-- ==== Sys2Proof/Machine/Core.lean ====
section
/-!
DEFINITION. Machine/Core.lean: the machine as the host reads it.
-/

/-- The block: its state, its outcomes, its step and its state after reset. -/
def Sys2Proof.core : Host.Core :=
  { State := Sys2Proof.Machine.State, Fault := Sys2Proof.Machine.Fault, Refusal := Sys2Proof.Machine.Refusal,
    step := Sys2Proof.Machine.step, reset := Sys2Proof.Machine.State.reset }
end

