-- ==== Sys2Proof/Certificates/Slice0/Obligations.lean ====
section
/-! DEFINITION. Certificates/Slice0/Obligations.lean: the statements for the provers, chapter by chapter. A statement gathers
the clauses of one subject, each for every state and all operands that meet its hypotheses; a clause says with `Runs` that the
command answers a next state, what that state holds, and that everything it does not list is as it was. -/
open Sys2Proof Sys2Proof.Machine

/-- The queue of commands: a step runs the command at its front on the state with the queue's rest. The model's choice
(assumption log 2): on an empty queue the block idles. No row of the table gives bits, so no word spells a command. -/
def Obligations.StepRunsTheFrontCommand : Prop :=
  (∀ (i : Instr) (rest : List Instr) (s : State), s.pending = i :: rest → step s = exec i { s with pending := rest }) ∧
  (∀ s : State, s.pending = [] → step s = .next s) ∧
  (∀ (s : State) (nbits w : Nat), decodeTableWord nbits w = none ∧ s.withFetchWord nbits w = s)

/-- Every command completes: in every state it answers a next state, leaves the waiting commands as they are, leaves no DRAM
write outstanding and keeps the DRAM's canonical form. No rule of the spec stops the block. -/
def Obligations.EveryCommandCompletes : Prop :=
  ∀ (i : Instr) (s : State), ∃ t : State, exec i s = .next t ∧ t.pending = s.pending ∧ t.core.wq = [] ∧
    (Memory.wf s.dram = true → Memory.wf t.dram = true)

/-- The invariant: DRAM is in its canonical form, no accepted write is outstanding between commands. From every state that
meets it, not only from reset, a step gives a state that meets it, and with one command fewer waiting where one waited. -/
def Obligations.EveryStepKeepsTheInvariant : Prop :=
  ∀ s : State, s.Inv → ∃ t : State, step s = .next t ∧ t.Inv ∧ t.pending = s.pending.tail

/-- R230, R420, R424, R432: right after reset. Only AON is released, the mode is BOOT, every register reads its Reset value but
PREFERRED, which the strap TW_PREF sets (the model's choice: a device alone, assumption log 5), DRAM lists nothing, no command
waits, and the invariant holds. -/
def Obligations.ResetAsSpecified : Prop :=
  State.reset.Inv ∧ State.reset.pending = [] ∧ State.reset.dram = [] ∧ State.reset.core.mode = .boot ∧
  State.reset.core.now = 0 ∧ State.reset.core.rd TWN_STATE.PREFERRED = 1 ∧
  (∀ d : Fin 10, State.reset.core.held d = decide (d.val ≠ 0)) ∧
  (∀ (f : Field) (k : Nat), f.key k ≠ TWN_STATE.PREFERRED.key 0 → State.reset.core.rd f k = f.resetVal k)

/-- R5: serial numbers of 16 bits, and surge numbers of 6 bits, compare as newer, duplicate or stale. -/
def Obligations.SerialNumbersCompare : Prop :=
  (∀ a b : BitVec 16,
    seqNewer 16 a.toNat b.toNat = decide (1 ≤ (a - b).toNat ∧ (a - b).toNat ≤ 32767) ∧
    seqSame 16 a.toNat b.toNat = decide ((a - b).toNat = 0) ∧
    seqStale 16 a.toNat b.toNat = decide (32768 ≤ (a - b).toNat ∧ (a - b).toNat ≤ 65535)) ∧
  (∀ a b : BitVec 6,
    seqNewer 6 a.toNat b.toNat = decide (1 ≤ (a - b).toNat ∧ (a - b).toNat ≤ 31) ∧
    seqSame 6 a.toNat b.toNat = decide ((a - b).toNat = 0) ∧
    seqStale 6 a.toNat b.toNat = decide (32 ≤ (a - b).toNat ∧ (a - b).toNat ≤ 63))

/-- R126: the zone of a reservation is its box grown by KEEPOUT on all sides, extended downstream by SHADOW_LEN and widened by
SHADOW_WIDE on each side across the flow; it reaches no further than the rule says, and with KEEPOUT of at least one grain none
is degenerate. -/
def Obligations.ZonesGrowDownstream : Prop :=
  ∀ (c : Core) (b : Box),
    let ko : Int := (c.rd BWK_GEOM.KEEPOUT : Nat)
    let sl : Int := (c.rd BWK_GEOM.SHADOW_LEN : Nat)
    let sw : Int := (c.rd BWK_GEOM.SHADOW_WIDE : Nat)
    let z := c.zoneOf b
    (c.rd BWK_GEOM.FLOW = 0 → z = ⟨b.xlo - ko, b.xhi + ko + sl, b.ylo - ko - sw, b.yhi + ko + sw⟩) ∧
    (c.rd BWK_GEOM.FLOW = 1 → z = ⟨b.xlo - ko - sl, b.xhi + ko, b.ylo - ko - sw, b.yhi + ko + sw⟩) ∧
    (c.rd BWK_GEOM.FLOW = 2 → z = ⟨b.xlo - ko - sw, b.xhi + ko + sw, b.ylo - ko, b.yhi + ko + sl⟩) ∧
    (c.rd BWK_GEOM.FLOW = 3 → z = ⟨b.xlo - ko - sw, b.xhi + ko + sw, b.ylo - ko - sl, b.yhi + ko⟩) ∧
    b.xlo - (ko + max sl sw) ≤ z.xlo ∧ z.xhi ≤ b.xhi + (ko + max sl sw) ∧ b.ylo - (ko + max sl sw) ≤ z.ylo ∧
    z.yhi ≤ b.yhi + (ko + max sl sw) ∧
    (1 ≤ ko → b.xlo ≤ b.xhi → b.ylo ≤ b.yhi → z.xlo < z.xhi ∧ z.ylo < z.yhi)

/-- R127: two reservations conflict exactly when they belong to different global channels and the box of one meets the zone of
the other; rectangles meet when they overlap in both directions, so that those which only touch do not; and a channel never
conflicts with itself. -/
def Obligations.ReservationsConflictByGeometry : Prop :=
  (∀ u v : Box, u.meets v = true ↔ u.xlo < v.xhi ∧ v.xlo < u.xhi ∧ u.ylo < v.yhi ∧ v.ylo < u.yhi) ∧
  (∀ (g h : Nat) (p pz q qz : Box),
    (conflicts g p pz h q qz = true ↔ g ≠ h ∧ (p.meets qz = true ∨ q.meets pz = true)) ∧
    conflicts g p pz h q qz = conflicts h q qz g p pz ∧ conflicts g p pz g q qz = false) ∧
  (∀ u v : Box, (u.xhi = v.xlo ∨ v.xhi = u.xlo ∨ u.yhi = v.ylo ∨ v.yhi = u.ylo) → u.meets v = false)

/-- R420: a domain in reset ignores its inputs. What arrives for a unit whose domain is held changes nothing at all: commands
of every opcode and doorbells while PLT is held, frames while FAB is, samples while EXP is, camera packets, counts and
readings, lamps, time messages, DRAM work and the harbour's own while theirs are. -/
def Obligations.HeldDomainsIgnoreInputs : Prop :=
  (∀ (s : State) (r : Nat × (CmdImage → Instr)) (x : CmdImage) (v : BitVec 32), s.core.held domPLT = true →
    r ∈ mailboxRows → Idles (r.2 x) s ∧ Idles (.doorbell v) s ∧ Idles .watchdogMiss s ∧ Idles .controlTick s) ∧
  (∀ (s : State) (p : Fin 21) (lane : Fin 2) (h : FrameHdr) (b : Bytes), s.core.held domFAB = true →
    Idles (.tickUp p h b) s ∧ Idles (.nodeEvent p h b) s ∧ Idles (.auxDataUp p h b) s ∧ Idles (.cfgWrRsp p h b) s ∧
    Idles (.enumRsp p h b) s ∧ Idles (.borderReq p lane h b) s ∧ Idles (.twnHb h b) s ∧ Idles (.cscReady p h b) s) ∧
  (∀ (s : State) (p : Fin 16) (lane : Fin 2) (w lead : BitVec 32) (e : Bool) (off : SubTick), s.core.held domEXP = true →
    Idles (.sample p lane w e lead off) s) ∧
  (∀ (s : State) (p : Fin 8) (vc : Fin 16) (fn : BitVec 16) (dt : BitVec 6) (ecc : Fin 3) (ok : Bool) (b : Bytes)
      (off : SubTick), s.core.held domCAM = true →
    Idles (.csiFrameStart p vc fn ecc off) s ∧ Idles (.csiLongPacket p vc dt ecc ok b) s ∧
    Idles (.csiFrameEnd p vc ecc) s ∧ Idles (.pulse p) s) ∧
  (∀ (s : State) (n : Fin 8) (j : Fin 4) (lv : EncLevels) (ends : SsiEnds) (k : BitVec 8) (raw : BitVec 32) (off : SubTick),
      s.core.held domMOT = true →
    Idles (.encoderCount n lv k off) s ∧ Idles (.indexEvent n) s ∧ Idles (.ssiReadingDone j raw ends off) s ∧
    Idles .profileTick s) ∧
  (∀ (s : State) (n : Fin 16) (off : SubTick) (lamps : BitVec 16), s.core.held domLUM = true →
    Idles .fadeStep s ∧ Idles (.clearShort n) s ∧ Idles (.sinkPeriodStart n off lamps) s) ∧
  (∀ (s : State) (q : Fin 2000) (v : Fin 3), s.core.held domTIM = true →
    Idles (.ppsInEdge q) s ∧ Idles .timTxqRead s ∧ Idles (.srcWrite v) s ∧ Idles .sourceLost s) ∧
  (∀ (s : State) (sub : Fin 4) (bank fields : Fin 64) (row : BitVec 18) (hits : Bool) (k : Fin 3), s.core.held domMEM = true →
    Idles (.refresh sub bank hits) s ∧ Idles (.rowActThreshold sub fields row) s ∧ Idles (.patrolScrub k) s ∧
    Idles .drcInitDone s) ∧
  (∀ (s : State) (r : BistResult) (x : Option (BitVec 16)), s.core.held domHBR = true →
    Idles (.bootImageSelect r) s ∧ Idles (.hkSlotConversion x) s)

/-- R14, R18, R241, R243, R244, R247, R420: a tick boundary, in every state at which it can fall. Elapsed time goes on by a
tick, machine time by 500 ns unless TIM is held; writes that wait for a tick take force; a mode change that was asked for is
entered at the boundary; an escalation to SAFE enters SAFE there, with every gate off; and while EXP is held every head port
that is UP carries rest frames. Clauses with `Acts` say that a command completes under its rule's own conditions alone. -/
def Obligations.TicksLatchAndAdvance : Prop :=
  (∀ s : State, s.core.rst.dueAt = none → Acts .tick s (fun t =>
    t.ticks = s.core.ticks + 1 ∧ t.now = (if s.core.held domTIM then s.core.now else s.core.now + tickU))) ∧
  (∀ s : State, s.core.held domTIM = true → s.core.held domPLT = true → s.core.planeDue = false →
    s.core.rst.dueAt = none → s.core.pilot.discSince = none → s.core.pilot.eventSince = false →
    Runs .tick s { keys := [SAF_STATUS.HIGH_FOR.key 0], parts := [.ticks] } (fun t =>
      t.ticks = s.core.ticks + 1 ∧ t.now = s.core.now ∧
      t.rd SAF_STATUS.HIGH_FOR = s.core.highFor (s.core.ticks + 1))) ∧
  (∀ (s : State) (ch : Fin 64) (v : Fin 2), s.core.tickQuiet → s.core.escSafe = [] → s.core.escHold = [] →
    s.core.pilot.modeReqs = [] → s.core.tickW = [(RFX_SELECT.SEL, ch.val, v.val)] →
    Runs .tick s
      { keys := [SAF_STATUS.HIGH_FOR.key 0, CSC_STATE.LEAD.key 0, RFX_SELECT.SEL.key ch],
        parts := [.now, .ticks, .surgeOrder, .tickW, .seq] }
      (fun t => t.now = s.core.now + tickU ∧ t.ticks = s.core.ticks + 1 ∧ t.tickW = [] ∧ t.rd RFX_SELECT.SEL ch = v ∧
        t.rd SAF_STATUS.HIGH_FOR = s.core.highFor (s.core.ticks + 1) ∧
        (v.val ≠ s.core.rd RFX_SELECT.SEL ch → (t.ch ch).rfx.prevSel = s.core.rd RFX_SELECT.SEL ch ∧
          (t.ch ch).rfx.selFrom = s.core.now + tickU))) ∧
  (∀ s : State, s.core.tickQuiet → s.core.escSafe = [] → s.core.escHold = [] → s.core.tickW = [] →
    s.core.pilot.modeReqs = [.serviceEnter] →
    Completes .tick s [0x0106, 0xB001, CSC_STATE.LEAD.obj] [.now, .ticks, .surgeOrder, .pilot, .events] (fun t =>
      Entered s.core.nextTick t .service ∧ t.now = s.core.now + tickU ∧ t.ticks = s.core.ticks + 1 ∧
      t.pilot.modeReqs = [] ∧
      t.events = s.core.events ++ [s.core.nextTick.modeEvent .service 0 0 (s.core.rd PLT_MODE.ESC_SOURCE)])) ∧
  (∀ (s : State) (src : BitVec 16), s.core.tickQuiet → s.core.escSafe = [src.toNat] → s.core.escHold = [] →
    s.core.tickW = [] → s.core.pilot.modeReqs = [] → src.toNat ≠ evSafetyTrip → s.core.bwk.table = [] →
    (∀ n : Fin 8, s.core.axState n = axDisabled) → s.core.mot.recoat.step = 0 → s.core.hbr.cal.gateRuns = [] →
    (∀ ch : Fin 64, (s.core.ch ch).armed = false) →
    Completes .tick s
      [0x0106, 0xB001, CSC_STATE.LEAD.obj, GAT_STATE.GATE.obj, RFX_STATE.ACTIVE.obj, RFX_STAT.SUPERSEDED.obj,
        CAL_STATE.STATE.obj, 0x8003]
      [.now, .ticks, .surgeOrder, .pilot, .events, .escSafe, .seq, .log]
      (fun t => Entered s.core.nextTick t .safe ∧ t.rd PLT_MODE.RETURN = Mode.standby.code ∧
        t.rd PLT_MODE.ESC_SOURCE = src.toNat ∧ t.rd SAF_STATUS.CAUSE = s.core.rd SAF_STATUS.CAUSE % 8 + 8 ∧
        t.escSafe = [] ∧ (∀ ch : Fin 64, t.rd GAT_STATE.GATE ch = 0 ∧ (t.ch ch).gat.lgHigh = false ∧
          (t.ch ch).gat.placed = []) ∧
        t.events = s.core.events ++ [s.core.nextTick.modeEvent .safe 0 0 src.toNat])) ∧
  (∀ s : State, s.core.held domTIM = false → s.core.held domPLT = true → s.core.held domFAB = false →
    s.core.held domEXP = true → s.core.held domCAM = true → s.core.held domMOT = true → s.core.held domLUM = true →
    s.core.held domHBR = true → s.core.mode ≠ .shutdownTest → s.core.mode ≠ .expose → s.core.muted = false →
    s.core.inPair = false → s.core.planeDue = false → s.core.rst.dueAt = none → s.core.tickW = [] →
    s.core.pilot.discSince = none → s.core.pilot.eventSince = false → s.core.rd TIM_STATE.EFF_SRC = 0 →
    s.core.rd TIM_CONFIG.PPS_OUT_EN = 0 → s.core.tim.ppsAt = none → s.core.hbr.cal.phyDue = none →
    (∀ ch : Fin 64, (s.core.ch ch).gat.placed = []) → (∀ p : Fin 16, (s.core.port p).cassFaults = 0) →
    Runs .tick s
      { keys := [SAF_STATUS.HIGH_FOR.key 0], parts := [.now, .ticks, .surgeOrder, .ports],
        outs := ((List.range 16).filter s.core.isUp).map (fun p =>
          .frame p 0 0x01 ((s.core.port p).bellLate + s.core.unitFlag + (if (s.core.port p).resyncTick then 64 else 0))
            (s.core.headAddr p) (s.core.port p).txTick (tickIndex (s.core.now + 3 * tickU)) 0
            ((List.range 4).flatMap (fun k =>
              if s.core.served (4 * p + k) then s.core.tickBlock (4 * p + k) 127 0 else emptyBlock))) }
      (fun t => t.now = s.core.now + tickU ∧ t.ticks = s.core.ticks + 1 ∧
        (∀ p : Fin 16, s.core.isUp p = true → (t.port p).txTick = ((s.core.port p).txTick + 1) % 65536 ∧
          (t.port p).bellLate = 0 ∧ (t.port p).resyncTick = false)))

◇ ◇ ◇

Exercise brief: Show, from the records above, every line that includes "each".

Answer:
the clauses of one subject, each for every state and all operands that meet its hypotheses; a clause says with `Runs` that the
SHADOW_WIDE on each side across the flow; it reaches no further than the rule says, and with KEEPOUT of at least one grain none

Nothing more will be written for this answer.